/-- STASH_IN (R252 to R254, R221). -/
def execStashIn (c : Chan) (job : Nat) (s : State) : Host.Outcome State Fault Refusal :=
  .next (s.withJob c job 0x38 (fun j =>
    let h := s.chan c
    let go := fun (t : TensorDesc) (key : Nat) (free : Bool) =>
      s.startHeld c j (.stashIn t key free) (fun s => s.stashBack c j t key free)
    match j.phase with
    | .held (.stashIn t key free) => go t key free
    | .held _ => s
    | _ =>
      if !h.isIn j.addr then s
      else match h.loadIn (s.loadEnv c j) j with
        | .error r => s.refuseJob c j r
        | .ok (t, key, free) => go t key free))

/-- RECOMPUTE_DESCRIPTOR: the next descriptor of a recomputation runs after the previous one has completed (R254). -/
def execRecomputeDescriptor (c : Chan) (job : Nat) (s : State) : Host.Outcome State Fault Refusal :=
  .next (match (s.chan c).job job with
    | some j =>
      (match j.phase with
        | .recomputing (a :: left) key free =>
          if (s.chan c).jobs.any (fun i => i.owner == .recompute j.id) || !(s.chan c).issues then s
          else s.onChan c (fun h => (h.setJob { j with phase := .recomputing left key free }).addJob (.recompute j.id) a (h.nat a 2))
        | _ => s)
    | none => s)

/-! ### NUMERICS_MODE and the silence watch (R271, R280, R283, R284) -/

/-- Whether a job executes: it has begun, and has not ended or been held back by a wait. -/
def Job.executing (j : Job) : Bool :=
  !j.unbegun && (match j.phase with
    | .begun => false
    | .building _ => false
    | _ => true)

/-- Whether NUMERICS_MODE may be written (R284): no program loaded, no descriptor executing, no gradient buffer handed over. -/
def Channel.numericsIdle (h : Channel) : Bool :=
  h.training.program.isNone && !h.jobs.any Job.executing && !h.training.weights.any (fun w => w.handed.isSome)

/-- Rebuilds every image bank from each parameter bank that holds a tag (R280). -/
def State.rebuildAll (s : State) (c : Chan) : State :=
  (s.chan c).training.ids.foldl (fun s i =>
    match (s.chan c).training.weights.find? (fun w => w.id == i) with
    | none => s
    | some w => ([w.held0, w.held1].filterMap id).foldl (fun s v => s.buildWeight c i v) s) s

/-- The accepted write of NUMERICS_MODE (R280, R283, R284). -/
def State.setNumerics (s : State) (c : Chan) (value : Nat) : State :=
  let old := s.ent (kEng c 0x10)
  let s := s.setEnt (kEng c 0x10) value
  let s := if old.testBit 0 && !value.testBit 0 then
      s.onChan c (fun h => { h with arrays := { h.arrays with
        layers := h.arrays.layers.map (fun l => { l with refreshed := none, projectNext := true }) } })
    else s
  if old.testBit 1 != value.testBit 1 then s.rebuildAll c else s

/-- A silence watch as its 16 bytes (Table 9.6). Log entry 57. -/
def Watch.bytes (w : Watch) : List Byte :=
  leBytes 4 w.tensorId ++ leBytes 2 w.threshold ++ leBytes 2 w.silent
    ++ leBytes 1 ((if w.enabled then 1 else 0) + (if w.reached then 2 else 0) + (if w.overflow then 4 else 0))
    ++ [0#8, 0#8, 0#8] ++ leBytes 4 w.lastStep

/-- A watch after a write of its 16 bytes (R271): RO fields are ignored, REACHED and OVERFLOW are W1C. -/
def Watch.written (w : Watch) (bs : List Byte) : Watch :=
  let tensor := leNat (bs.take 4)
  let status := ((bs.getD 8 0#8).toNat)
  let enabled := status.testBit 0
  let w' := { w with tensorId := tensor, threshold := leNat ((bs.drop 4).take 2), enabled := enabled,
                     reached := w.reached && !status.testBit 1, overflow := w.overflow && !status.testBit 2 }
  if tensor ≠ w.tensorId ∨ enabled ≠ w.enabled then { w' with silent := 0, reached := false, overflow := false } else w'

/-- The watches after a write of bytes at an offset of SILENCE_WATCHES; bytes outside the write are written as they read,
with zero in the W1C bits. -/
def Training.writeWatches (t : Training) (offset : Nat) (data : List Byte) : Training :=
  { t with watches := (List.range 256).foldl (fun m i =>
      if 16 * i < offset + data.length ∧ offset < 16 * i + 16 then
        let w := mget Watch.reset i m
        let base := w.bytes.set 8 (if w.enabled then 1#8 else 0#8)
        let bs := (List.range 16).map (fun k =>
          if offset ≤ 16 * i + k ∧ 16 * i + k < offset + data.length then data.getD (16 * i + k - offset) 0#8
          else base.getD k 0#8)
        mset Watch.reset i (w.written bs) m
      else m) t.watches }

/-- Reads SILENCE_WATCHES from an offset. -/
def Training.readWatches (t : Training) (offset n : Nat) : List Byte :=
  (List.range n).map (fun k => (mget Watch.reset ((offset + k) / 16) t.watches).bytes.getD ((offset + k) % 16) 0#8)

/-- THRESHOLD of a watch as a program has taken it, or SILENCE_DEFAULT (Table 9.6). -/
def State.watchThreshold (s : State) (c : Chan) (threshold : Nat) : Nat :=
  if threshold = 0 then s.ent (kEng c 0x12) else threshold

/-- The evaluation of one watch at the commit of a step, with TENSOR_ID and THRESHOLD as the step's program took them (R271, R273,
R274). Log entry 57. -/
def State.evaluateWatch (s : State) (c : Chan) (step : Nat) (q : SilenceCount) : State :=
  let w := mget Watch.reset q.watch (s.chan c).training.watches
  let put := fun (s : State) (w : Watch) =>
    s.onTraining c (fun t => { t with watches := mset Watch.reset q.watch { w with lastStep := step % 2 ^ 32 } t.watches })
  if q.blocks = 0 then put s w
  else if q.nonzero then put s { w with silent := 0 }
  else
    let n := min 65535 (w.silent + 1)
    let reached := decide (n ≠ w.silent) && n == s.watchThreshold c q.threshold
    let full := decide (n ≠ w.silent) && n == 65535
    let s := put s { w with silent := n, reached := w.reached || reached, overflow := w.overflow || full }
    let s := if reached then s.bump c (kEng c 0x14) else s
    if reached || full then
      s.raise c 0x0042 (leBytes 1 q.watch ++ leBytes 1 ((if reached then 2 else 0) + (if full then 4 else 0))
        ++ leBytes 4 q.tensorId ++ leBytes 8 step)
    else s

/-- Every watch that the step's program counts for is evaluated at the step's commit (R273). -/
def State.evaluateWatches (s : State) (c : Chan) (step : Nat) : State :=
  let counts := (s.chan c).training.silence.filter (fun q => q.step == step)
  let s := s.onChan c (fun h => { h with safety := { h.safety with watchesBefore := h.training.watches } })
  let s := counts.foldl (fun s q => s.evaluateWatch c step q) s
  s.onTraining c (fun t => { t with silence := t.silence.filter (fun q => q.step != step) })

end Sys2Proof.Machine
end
....
▸ Problem statement: Repeat, word for word, the lines from the opening of the material through the line containing "R283, R284) -/".

▸ Task result:
/-- STASH_IN (R252 to R254, R221). -/
def execStashIn (c : Chan) (job : Nat) (s : State) : Host.Outcome State Fault Refusal :=
  .next (s.withJob c job 0x38 (fun j =>
    let h := s.chan c
    let go := fun (t : TensorDesc) (key : Nat) (free : Bool) =>
      s.startHeld c j (.stashIn t key free) (fun s => s.stashBack c j t key free)
    match j.phase with
    | .held (.stashIn t key free) => go t key free
    | .held _ => s
    | _ =>
      if !h.isIn j.addr then s
      else match h.loadIn (s.loadEnv c j) j with
        | .error r => s.refuseJob c j r
        | .ok (t, key, free) => go t key free))

/-- RECOMPUTE_DESCRIPTOR: the next descriptor of a recomputation runs after the previous one has completed (R254). -/
def execRecomputeDescriptor (c : Chan) (job : Nat) (s : State) : Host.Outcome State Fault Refusal :=
  .next (match (s.chan c).job job with
    | some j =>
      (match j.phase with
        | .recomputing (a :: left) key free =>
          if (s.chan c).jobs.any (fun i => i.owner == .recompute j.id) || !(s.chan c).issues then s
          else s.onChan c (fun h => (h.setJob { j with phase := .recomputing left key free }).addJob (.recompute j.id) a (h.nat a 2))
        | _ => s)
    | none => s)

/-! ### NUMERICS_MODE and the silence watch (R271, R280, R283, R284) -/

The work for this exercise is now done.